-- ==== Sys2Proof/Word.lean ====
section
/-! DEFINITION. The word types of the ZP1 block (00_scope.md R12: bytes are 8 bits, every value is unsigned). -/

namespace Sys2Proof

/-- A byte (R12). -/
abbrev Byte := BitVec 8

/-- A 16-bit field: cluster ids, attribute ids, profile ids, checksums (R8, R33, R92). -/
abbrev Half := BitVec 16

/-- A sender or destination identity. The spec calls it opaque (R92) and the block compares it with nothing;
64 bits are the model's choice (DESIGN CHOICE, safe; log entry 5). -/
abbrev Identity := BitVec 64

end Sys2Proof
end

***

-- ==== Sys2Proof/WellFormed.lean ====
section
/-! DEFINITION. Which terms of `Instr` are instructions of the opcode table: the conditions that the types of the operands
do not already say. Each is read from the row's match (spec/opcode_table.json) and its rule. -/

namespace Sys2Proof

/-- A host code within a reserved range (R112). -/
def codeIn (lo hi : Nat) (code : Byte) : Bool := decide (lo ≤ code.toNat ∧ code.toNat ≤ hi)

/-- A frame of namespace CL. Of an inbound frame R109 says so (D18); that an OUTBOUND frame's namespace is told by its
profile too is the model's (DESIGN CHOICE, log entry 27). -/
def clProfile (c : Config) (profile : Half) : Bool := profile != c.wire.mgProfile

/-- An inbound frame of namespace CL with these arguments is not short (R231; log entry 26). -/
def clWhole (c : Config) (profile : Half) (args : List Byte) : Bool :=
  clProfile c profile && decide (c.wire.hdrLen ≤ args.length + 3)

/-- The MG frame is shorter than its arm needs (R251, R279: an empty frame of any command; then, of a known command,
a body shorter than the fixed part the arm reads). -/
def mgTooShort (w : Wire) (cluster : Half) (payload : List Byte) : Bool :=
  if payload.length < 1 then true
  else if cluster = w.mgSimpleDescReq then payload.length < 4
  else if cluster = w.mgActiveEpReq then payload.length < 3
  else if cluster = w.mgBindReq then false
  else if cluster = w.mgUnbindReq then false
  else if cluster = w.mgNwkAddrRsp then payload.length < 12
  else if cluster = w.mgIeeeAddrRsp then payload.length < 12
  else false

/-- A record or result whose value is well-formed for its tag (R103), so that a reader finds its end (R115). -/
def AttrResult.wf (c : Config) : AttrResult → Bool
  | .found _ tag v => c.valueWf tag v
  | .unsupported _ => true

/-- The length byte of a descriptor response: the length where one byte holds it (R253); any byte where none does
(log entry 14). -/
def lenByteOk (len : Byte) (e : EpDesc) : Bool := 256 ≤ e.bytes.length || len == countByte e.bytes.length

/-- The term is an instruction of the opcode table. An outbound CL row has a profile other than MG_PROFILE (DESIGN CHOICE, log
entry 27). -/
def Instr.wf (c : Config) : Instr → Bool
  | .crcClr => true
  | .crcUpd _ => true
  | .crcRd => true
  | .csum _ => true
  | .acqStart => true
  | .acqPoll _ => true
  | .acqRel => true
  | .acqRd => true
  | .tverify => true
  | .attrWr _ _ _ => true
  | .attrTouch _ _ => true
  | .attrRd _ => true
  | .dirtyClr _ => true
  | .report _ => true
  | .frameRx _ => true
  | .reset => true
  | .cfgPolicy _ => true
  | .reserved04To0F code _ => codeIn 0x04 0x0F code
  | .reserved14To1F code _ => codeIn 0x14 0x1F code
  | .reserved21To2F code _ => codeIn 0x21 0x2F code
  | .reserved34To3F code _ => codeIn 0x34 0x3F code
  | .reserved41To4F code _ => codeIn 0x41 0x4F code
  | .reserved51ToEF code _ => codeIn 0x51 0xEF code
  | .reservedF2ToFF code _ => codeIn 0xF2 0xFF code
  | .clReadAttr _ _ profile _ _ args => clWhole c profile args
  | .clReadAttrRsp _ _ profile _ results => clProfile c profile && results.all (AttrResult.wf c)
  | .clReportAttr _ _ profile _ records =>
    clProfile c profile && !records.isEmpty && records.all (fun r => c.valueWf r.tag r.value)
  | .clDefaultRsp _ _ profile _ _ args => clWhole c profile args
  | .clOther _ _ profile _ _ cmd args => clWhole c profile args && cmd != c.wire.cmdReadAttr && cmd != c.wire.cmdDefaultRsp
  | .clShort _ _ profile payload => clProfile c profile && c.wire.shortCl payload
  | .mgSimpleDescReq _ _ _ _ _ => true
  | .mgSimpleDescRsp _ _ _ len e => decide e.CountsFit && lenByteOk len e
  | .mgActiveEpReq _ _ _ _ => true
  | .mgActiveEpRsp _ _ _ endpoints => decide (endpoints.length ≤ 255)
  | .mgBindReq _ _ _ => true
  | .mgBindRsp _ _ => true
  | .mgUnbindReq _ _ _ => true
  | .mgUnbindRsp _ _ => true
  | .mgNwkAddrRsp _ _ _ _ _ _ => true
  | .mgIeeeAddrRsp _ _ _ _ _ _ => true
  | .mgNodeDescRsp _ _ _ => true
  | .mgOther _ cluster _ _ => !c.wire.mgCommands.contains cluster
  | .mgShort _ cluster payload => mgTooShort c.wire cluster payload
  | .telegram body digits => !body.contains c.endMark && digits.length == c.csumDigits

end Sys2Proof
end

***

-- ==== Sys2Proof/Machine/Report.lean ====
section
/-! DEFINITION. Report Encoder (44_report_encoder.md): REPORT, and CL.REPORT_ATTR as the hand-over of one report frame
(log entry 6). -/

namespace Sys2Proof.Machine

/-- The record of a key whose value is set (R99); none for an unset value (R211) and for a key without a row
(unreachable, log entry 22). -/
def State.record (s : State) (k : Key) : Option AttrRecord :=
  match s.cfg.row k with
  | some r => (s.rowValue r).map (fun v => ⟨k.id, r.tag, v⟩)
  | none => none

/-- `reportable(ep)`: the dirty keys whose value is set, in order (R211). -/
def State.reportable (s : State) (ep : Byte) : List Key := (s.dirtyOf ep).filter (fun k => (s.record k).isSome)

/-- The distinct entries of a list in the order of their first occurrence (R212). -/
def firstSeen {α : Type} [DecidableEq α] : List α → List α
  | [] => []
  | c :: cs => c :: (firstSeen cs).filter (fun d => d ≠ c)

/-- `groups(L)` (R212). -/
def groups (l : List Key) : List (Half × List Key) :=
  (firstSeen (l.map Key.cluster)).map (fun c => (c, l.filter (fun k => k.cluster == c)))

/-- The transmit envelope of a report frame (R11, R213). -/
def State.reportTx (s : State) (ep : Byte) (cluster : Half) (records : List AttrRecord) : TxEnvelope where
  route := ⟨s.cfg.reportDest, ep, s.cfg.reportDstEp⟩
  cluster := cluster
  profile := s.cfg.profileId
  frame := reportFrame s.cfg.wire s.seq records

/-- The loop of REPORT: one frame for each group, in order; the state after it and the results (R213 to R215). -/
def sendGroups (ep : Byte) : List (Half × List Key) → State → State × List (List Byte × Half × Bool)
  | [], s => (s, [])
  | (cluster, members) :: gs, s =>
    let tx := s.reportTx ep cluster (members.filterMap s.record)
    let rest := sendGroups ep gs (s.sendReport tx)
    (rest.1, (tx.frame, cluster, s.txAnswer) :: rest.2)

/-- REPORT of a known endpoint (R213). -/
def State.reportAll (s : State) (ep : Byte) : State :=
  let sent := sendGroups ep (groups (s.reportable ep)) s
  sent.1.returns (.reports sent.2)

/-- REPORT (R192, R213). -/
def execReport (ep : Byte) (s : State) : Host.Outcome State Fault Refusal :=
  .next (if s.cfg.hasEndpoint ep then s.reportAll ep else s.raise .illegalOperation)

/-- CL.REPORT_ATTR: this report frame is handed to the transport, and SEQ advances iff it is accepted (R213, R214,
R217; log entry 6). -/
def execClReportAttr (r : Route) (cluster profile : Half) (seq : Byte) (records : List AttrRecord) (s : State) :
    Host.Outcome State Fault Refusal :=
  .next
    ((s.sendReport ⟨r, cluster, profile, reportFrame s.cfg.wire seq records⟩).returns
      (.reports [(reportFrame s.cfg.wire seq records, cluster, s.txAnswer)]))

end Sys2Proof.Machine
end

***

◆ What you have to do
Pull out all lines in the data above that include "decide".

◆ Solved problem
def codeIn (lo hi : Nat) (code : Byte) : Bool := decide (lo ≤ code.toNat ∧ code.toNat ≤ hi)
  clProfile c profile && decide (c.wire.hdrLen ≤ args.length + 3)
  | .mgSimpleDescRsp _ _ _ len e => decide e.CountsFit && lenByteOk len e
  | .mgActiveEpRsp _ _ _ endpoints => decide (endpoints.length ≤ 255)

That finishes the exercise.